• **Your goal**
Below are several records. Retype exactly those lines running from the one with "115 (DESIGN CHOICE). -/" through the one with "(if f then setBit", end lines included, and no others.

[Start of section]

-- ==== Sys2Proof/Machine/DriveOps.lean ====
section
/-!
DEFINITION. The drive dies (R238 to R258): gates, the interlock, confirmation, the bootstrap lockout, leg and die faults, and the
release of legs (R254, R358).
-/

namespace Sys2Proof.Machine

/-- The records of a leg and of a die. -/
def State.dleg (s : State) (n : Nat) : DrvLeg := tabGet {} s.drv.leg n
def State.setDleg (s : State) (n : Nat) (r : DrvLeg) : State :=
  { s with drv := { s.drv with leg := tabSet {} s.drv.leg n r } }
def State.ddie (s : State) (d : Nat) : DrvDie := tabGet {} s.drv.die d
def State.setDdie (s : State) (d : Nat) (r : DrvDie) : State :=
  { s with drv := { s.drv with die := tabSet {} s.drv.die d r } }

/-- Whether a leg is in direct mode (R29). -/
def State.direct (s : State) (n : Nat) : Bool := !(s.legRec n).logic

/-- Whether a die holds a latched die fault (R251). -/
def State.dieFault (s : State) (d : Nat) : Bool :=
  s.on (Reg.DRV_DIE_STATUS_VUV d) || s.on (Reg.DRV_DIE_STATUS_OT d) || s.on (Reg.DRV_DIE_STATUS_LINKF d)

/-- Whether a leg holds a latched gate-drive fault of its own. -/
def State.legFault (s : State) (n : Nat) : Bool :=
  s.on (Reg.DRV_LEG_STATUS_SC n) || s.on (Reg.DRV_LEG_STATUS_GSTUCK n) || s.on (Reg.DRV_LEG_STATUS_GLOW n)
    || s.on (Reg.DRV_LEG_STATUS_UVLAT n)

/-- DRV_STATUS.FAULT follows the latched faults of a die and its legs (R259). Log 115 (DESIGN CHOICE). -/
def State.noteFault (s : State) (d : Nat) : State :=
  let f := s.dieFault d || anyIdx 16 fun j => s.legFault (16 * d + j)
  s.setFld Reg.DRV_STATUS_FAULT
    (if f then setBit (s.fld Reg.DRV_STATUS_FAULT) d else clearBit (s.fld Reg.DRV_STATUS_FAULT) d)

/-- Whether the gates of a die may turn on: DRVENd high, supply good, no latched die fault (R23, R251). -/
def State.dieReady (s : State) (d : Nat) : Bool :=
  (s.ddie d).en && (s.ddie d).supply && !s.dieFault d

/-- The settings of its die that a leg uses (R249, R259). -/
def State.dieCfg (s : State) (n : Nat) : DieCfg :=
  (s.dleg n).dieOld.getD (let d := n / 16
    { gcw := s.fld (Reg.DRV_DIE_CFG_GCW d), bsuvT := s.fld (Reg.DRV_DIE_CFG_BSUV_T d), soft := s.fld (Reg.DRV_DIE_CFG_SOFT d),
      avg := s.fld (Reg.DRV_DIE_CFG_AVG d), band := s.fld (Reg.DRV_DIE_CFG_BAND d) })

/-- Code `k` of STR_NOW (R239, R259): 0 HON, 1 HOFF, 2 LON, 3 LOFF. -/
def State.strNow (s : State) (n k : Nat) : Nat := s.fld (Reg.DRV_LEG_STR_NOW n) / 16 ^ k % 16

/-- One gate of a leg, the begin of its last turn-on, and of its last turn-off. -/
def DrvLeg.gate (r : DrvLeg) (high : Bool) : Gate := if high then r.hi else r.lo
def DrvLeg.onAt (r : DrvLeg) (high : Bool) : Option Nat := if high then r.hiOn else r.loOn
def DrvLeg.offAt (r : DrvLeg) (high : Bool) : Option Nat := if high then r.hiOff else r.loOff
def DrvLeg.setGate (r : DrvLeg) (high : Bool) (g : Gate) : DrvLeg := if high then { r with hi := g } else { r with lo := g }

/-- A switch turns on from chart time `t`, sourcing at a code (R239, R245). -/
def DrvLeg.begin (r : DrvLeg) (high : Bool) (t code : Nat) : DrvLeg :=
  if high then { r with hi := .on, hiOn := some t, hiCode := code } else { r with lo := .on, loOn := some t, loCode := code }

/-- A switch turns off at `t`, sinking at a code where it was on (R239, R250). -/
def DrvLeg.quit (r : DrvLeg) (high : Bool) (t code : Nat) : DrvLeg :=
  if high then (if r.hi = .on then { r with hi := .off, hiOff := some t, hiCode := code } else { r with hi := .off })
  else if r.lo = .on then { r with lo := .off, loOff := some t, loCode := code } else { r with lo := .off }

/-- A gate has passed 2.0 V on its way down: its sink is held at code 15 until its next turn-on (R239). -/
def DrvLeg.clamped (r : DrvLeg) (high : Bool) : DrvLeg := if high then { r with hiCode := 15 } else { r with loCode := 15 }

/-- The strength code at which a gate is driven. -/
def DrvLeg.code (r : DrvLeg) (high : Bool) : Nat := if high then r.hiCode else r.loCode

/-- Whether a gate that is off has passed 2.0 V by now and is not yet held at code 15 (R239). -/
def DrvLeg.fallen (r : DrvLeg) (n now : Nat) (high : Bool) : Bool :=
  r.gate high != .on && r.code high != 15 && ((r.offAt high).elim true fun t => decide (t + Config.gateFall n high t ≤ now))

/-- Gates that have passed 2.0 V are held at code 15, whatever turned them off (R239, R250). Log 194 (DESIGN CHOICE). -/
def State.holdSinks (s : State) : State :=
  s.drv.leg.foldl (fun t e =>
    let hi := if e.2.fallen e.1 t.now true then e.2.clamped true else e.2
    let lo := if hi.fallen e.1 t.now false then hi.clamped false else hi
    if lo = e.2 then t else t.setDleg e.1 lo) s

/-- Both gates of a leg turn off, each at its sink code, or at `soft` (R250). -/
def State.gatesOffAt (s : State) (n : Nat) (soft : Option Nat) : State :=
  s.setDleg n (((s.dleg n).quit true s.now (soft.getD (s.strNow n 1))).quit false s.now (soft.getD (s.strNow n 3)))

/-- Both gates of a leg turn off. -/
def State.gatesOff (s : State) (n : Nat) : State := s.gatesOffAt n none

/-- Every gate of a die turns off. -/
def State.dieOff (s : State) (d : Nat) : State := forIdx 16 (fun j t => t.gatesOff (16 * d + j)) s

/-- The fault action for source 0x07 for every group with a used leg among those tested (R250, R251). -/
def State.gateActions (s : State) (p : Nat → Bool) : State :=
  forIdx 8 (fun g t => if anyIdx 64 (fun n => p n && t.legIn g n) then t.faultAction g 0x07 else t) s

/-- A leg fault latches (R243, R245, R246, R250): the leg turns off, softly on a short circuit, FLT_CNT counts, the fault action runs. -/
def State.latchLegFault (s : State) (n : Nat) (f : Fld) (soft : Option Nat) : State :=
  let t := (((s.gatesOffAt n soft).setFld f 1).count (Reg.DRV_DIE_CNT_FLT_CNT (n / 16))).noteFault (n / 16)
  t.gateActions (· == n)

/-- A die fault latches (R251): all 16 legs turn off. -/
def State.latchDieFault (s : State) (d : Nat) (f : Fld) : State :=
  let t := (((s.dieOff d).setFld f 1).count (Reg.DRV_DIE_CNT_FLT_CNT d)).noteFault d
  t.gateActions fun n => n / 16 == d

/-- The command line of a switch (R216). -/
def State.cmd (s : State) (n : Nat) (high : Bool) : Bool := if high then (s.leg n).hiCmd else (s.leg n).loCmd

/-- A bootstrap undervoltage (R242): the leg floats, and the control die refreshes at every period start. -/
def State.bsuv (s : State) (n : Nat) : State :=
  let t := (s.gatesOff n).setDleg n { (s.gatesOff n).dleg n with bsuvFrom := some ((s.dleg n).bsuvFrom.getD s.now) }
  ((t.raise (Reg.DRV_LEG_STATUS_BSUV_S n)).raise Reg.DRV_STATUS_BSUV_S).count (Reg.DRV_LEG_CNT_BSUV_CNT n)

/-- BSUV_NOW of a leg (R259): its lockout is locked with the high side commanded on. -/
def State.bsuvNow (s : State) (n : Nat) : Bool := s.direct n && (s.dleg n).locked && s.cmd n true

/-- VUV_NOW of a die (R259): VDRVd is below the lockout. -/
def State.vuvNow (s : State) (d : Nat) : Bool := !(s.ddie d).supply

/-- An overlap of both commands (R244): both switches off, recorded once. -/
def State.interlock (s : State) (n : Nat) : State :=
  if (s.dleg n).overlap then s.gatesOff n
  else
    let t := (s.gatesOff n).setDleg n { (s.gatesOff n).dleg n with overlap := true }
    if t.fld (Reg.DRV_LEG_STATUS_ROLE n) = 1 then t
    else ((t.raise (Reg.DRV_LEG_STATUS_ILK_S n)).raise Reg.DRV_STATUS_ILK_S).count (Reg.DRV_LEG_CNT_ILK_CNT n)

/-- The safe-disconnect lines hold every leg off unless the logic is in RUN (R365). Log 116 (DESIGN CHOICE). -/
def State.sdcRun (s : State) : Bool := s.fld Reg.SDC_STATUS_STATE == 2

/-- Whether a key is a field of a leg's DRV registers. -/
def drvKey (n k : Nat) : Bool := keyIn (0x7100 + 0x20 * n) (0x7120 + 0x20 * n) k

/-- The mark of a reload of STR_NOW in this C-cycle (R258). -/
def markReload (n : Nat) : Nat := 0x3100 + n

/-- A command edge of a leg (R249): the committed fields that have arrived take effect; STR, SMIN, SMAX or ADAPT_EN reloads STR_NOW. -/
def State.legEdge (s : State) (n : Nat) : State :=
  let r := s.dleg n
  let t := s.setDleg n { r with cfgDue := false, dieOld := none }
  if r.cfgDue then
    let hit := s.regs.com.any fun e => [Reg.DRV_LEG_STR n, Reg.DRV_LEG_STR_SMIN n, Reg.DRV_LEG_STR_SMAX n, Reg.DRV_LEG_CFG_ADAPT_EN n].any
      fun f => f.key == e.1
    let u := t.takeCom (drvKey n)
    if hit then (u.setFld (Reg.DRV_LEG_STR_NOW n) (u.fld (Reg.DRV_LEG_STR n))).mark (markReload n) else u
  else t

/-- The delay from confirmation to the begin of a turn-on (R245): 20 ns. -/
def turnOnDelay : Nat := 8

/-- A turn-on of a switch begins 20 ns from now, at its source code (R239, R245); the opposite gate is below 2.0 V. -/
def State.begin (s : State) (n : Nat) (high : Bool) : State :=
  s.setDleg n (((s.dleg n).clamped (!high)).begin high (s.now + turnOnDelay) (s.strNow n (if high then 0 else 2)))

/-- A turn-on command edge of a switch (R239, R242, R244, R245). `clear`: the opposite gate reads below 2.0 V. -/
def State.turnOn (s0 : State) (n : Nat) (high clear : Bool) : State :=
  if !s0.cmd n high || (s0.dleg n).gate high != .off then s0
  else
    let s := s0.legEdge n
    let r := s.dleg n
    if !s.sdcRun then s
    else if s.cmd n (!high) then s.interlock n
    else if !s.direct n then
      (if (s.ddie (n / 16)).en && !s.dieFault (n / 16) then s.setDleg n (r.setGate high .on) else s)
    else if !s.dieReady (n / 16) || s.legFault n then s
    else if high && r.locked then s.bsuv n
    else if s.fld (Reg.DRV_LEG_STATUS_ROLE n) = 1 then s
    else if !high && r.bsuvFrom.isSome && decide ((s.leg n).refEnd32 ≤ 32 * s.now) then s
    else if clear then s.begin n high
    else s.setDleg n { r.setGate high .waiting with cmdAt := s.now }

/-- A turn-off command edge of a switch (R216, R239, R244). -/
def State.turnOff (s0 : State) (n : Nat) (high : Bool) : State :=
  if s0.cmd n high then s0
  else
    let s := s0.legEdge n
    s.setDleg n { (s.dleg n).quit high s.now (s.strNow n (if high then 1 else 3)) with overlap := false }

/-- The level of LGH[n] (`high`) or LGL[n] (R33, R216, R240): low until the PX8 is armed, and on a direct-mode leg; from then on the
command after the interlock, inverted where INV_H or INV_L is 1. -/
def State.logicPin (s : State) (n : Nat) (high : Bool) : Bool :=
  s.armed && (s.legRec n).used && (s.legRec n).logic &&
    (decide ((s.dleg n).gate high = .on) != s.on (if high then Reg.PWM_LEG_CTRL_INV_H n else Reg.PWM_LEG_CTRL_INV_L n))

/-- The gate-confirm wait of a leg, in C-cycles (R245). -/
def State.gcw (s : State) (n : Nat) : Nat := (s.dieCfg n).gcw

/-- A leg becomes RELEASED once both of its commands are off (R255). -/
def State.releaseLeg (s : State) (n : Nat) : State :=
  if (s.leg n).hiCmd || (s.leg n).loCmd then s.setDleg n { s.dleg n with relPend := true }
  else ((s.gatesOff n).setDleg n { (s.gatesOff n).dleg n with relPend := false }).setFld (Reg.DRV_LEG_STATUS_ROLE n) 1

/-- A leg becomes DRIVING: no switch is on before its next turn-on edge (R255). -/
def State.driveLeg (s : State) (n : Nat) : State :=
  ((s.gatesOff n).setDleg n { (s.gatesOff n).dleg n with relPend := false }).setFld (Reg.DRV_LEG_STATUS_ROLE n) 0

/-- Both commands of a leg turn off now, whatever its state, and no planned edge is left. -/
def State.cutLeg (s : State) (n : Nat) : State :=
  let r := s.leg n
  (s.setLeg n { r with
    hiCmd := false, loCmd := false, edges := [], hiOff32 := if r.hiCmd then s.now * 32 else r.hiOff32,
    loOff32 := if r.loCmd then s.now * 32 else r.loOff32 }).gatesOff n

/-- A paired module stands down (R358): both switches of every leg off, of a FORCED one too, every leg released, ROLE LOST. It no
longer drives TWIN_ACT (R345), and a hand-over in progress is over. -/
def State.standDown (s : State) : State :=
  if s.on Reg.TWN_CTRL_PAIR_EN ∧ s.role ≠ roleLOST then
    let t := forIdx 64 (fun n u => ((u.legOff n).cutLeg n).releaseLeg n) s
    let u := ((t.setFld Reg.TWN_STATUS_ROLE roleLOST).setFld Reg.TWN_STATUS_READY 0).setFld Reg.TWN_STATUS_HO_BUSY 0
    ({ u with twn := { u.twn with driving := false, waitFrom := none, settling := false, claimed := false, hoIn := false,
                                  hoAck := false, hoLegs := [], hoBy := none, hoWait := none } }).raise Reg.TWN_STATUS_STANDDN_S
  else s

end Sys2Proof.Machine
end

[End of section]
[Start of section]

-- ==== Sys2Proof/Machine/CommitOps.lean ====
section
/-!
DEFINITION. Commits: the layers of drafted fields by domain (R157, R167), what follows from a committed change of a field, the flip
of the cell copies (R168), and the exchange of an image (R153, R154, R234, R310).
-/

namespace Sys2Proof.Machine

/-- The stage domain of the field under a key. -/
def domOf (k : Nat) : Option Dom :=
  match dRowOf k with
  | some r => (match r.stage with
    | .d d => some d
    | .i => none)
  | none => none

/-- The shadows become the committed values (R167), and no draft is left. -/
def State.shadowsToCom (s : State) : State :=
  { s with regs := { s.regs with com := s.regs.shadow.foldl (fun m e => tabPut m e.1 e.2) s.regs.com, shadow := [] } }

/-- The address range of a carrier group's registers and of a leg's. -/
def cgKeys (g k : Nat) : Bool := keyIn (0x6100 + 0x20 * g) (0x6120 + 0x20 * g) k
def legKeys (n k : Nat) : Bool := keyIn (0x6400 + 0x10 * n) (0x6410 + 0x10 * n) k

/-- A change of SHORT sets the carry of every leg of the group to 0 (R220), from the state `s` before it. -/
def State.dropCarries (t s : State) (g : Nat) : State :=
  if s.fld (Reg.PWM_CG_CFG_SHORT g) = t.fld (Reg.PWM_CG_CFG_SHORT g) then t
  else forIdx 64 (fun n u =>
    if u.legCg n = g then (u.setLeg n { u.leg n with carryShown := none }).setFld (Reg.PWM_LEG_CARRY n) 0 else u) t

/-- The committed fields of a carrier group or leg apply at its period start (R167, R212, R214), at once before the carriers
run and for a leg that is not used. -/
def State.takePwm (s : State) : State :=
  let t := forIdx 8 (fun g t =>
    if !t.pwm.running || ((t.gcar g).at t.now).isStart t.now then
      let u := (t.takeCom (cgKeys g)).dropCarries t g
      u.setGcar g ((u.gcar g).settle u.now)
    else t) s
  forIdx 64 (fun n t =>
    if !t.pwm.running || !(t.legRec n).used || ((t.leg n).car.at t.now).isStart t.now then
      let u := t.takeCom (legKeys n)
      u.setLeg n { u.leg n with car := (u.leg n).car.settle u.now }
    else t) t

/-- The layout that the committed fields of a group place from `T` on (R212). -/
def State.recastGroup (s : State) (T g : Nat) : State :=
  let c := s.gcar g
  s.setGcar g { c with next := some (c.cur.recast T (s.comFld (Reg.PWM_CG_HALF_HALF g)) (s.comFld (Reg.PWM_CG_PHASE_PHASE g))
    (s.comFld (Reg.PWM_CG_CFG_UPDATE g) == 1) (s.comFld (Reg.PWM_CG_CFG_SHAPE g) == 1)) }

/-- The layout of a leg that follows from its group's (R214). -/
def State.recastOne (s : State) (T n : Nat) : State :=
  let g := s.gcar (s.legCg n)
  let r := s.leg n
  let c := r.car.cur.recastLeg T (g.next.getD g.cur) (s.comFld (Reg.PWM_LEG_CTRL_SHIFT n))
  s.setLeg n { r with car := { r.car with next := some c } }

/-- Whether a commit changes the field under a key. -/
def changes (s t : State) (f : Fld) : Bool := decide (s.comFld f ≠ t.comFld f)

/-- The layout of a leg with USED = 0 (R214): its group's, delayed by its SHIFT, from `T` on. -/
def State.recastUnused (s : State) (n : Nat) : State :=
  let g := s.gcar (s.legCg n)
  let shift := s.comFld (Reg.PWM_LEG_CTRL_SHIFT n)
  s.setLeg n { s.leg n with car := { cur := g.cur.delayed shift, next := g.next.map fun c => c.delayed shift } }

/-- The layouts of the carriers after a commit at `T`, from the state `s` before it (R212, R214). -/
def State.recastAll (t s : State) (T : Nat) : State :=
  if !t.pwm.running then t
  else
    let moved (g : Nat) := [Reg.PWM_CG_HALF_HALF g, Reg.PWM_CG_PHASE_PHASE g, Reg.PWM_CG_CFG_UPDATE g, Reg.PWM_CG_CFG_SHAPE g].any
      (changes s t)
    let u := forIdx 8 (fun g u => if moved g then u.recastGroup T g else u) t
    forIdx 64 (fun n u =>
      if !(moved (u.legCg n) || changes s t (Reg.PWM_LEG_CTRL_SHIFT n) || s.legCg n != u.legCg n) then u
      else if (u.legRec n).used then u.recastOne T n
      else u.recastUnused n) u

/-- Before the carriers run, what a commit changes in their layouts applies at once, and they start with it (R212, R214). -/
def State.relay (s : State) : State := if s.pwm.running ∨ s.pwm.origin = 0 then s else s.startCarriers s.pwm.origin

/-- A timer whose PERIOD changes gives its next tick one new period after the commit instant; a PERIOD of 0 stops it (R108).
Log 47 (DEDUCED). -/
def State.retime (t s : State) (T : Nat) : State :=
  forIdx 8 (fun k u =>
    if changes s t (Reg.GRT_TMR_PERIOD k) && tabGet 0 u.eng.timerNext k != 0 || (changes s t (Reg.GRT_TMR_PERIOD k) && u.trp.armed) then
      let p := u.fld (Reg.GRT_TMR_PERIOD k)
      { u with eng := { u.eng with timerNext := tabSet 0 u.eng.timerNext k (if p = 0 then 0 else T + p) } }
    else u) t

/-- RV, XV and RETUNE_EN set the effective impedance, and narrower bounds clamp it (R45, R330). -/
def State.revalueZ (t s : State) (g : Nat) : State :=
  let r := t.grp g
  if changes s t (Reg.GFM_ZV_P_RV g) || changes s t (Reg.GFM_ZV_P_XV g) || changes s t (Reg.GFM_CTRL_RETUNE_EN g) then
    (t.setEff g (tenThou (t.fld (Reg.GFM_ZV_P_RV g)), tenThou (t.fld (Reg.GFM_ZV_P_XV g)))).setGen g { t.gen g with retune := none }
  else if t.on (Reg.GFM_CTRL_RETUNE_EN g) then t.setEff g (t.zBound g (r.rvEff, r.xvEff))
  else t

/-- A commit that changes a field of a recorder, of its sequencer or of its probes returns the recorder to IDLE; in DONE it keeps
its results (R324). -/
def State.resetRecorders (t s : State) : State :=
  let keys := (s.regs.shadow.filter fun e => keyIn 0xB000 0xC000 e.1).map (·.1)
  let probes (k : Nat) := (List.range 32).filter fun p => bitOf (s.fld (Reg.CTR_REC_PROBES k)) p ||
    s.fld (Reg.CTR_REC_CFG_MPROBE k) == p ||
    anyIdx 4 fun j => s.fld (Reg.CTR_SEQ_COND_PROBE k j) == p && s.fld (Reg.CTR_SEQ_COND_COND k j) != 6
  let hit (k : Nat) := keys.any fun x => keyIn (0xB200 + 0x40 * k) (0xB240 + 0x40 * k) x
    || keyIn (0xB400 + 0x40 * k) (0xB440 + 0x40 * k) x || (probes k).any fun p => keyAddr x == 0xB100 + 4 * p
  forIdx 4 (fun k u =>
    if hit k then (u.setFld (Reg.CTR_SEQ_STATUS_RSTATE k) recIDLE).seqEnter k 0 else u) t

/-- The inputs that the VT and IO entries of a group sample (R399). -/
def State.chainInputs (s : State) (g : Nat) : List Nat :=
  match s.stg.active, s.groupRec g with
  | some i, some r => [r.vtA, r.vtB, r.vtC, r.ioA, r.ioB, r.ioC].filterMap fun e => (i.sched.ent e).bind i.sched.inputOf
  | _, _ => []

[End of section]
[Start of section]

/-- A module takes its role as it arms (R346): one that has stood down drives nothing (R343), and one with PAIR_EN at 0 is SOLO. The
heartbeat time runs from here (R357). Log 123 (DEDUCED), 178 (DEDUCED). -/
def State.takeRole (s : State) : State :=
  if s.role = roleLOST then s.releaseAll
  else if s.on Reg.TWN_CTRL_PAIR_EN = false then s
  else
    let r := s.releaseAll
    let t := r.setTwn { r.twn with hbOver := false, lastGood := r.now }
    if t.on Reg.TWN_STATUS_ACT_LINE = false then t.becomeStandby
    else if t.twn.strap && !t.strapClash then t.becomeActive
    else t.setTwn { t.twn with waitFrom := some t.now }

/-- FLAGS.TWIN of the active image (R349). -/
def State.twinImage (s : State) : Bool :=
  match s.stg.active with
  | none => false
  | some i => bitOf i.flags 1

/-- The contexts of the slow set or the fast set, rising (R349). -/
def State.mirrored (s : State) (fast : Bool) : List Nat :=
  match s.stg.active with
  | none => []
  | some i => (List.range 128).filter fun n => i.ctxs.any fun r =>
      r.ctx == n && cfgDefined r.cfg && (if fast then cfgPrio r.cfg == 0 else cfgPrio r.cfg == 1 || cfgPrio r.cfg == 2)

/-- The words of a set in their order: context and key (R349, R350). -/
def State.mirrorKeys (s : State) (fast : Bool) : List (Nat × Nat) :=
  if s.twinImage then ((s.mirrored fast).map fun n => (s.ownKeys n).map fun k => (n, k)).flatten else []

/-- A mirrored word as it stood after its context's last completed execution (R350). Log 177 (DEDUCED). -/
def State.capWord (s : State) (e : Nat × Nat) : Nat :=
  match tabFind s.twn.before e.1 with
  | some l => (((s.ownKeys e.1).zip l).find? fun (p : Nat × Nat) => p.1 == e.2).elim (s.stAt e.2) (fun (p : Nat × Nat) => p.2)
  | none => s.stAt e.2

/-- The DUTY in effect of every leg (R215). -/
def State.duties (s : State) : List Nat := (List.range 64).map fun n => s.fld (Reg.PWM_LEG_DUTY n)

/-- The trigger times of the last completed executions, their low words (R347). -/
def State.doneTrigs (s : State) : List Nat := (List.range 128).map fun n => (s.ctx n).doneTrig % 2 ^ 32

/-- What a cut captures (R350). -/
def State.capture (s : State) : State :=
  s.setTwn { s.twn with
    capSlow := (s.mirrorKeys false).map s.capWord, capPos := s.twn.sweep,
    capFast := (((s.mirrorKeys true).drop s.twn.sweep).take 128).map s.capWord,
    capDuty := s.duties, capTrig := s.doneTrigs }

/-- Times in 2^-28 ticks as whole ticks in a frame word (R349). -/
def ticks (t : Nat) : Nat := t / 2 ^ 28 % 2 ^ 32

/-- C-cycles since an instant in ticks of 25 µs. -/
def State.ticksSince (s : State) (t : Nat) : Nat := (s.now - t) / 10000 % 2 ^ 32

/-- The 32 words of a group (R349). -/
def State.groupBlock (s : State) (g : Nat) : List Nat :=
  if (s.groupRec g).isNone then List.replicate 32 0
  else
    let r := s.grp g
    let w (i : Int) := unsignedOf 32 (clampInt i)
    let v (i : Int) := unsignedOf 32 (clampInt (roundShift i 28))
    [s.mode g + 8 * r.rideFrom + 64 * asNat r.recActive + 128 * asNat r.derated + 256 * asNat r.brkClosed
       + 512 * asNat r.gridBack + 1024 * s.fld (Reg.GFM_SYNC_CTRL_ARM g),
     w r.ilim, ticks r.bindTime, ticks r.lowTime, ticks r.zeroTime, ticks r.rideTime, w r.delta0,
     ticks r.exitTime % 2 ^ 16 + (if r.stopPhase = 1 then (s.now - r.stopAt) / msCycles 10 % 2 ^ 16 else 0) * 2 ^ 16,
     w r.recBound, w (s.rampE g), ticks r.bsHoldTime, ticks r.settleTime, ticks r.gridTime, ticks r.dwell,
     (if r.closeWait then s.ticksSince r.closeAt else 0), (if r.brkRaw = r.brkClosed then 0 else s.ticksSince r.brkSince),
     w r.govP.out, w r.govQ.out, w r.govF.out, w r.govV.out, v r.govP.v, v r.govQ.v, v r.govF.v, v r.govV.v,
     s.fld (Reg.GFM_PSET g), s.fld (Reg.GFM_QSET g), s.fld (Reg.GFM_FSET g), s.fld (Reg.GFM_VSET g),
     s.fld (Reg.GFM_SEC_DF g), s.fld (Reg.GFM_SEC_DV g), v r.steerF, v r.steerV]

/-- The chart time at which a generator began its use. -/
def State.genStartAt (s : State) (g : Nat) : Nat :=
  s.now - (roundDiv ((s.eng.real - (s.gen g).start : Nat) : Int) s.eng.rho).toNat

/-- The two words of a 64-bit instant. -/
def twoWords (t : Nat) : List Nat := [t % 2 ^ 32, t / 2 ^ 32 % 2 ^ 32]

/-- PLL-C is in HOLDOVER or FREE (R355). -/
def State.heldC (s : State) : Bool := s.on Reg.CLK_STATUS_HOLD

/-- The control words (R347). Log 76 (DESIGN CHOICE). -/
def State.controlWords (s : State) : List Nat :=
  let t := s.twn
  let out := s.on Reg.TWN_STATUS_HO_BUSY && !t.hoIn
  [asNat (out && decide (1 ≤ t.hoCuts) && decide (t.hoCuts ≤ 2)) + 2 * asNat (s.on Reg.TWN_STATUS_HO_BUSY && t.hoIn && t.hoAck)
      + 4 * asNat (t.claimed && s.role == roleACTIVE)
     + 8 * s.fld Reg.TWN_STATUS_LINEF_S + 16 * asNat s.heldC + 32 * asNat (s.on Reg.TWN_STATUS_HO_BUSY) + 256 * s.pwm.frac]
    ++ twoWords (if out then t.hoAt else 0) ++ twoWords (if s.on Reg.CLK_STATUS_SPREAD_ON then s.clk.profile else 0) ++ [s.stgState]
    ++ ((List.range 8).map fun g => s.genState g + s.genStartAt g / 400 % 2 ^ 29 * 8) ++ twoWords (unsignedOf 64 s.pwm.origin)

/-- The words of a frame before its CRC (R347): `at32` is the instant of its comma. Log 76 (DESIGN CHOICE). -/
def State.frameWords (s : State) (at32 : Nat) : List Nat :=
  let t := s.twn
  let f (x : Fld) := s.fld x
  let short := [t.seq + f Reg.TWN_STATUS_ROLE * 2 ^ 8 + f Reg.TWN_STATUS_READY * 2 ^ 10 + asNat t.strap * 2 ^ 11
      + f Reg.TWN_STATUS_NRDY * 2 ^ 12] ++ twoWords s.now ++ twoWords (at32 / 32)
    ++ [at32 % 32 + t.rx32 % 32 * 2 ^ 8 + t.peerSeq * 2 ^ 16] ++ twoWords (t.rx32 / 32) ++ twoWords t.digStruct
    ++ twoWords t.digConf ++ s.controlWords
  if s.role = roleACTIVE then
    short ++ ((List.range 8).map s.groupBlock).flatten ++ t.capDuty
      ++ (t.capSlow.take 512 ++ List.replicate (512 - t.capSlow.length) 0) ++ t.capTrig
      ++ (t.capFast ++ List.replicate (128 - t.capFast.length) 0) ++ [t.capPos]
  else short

[End of section]

• **Reply**
/-- DRV_STATUS.FAULT follows the latched faults of a die and its legs (R259). Log 115 (DESIGN CHOICE). -/
def State.noteFault (s : State) (d : Nat) : State :=
  let f := s.dieFault d || anyIdx 16 fun j => s.legFault (16 * d + j)
  s.setFld Reg.DRV_STATUS_FAULT
    (if f then setBit (s.fld Reg.DRV_STATUS_FAULT) d else clearBit (s.fld Reg.DRV_STATUS_FAULT) d)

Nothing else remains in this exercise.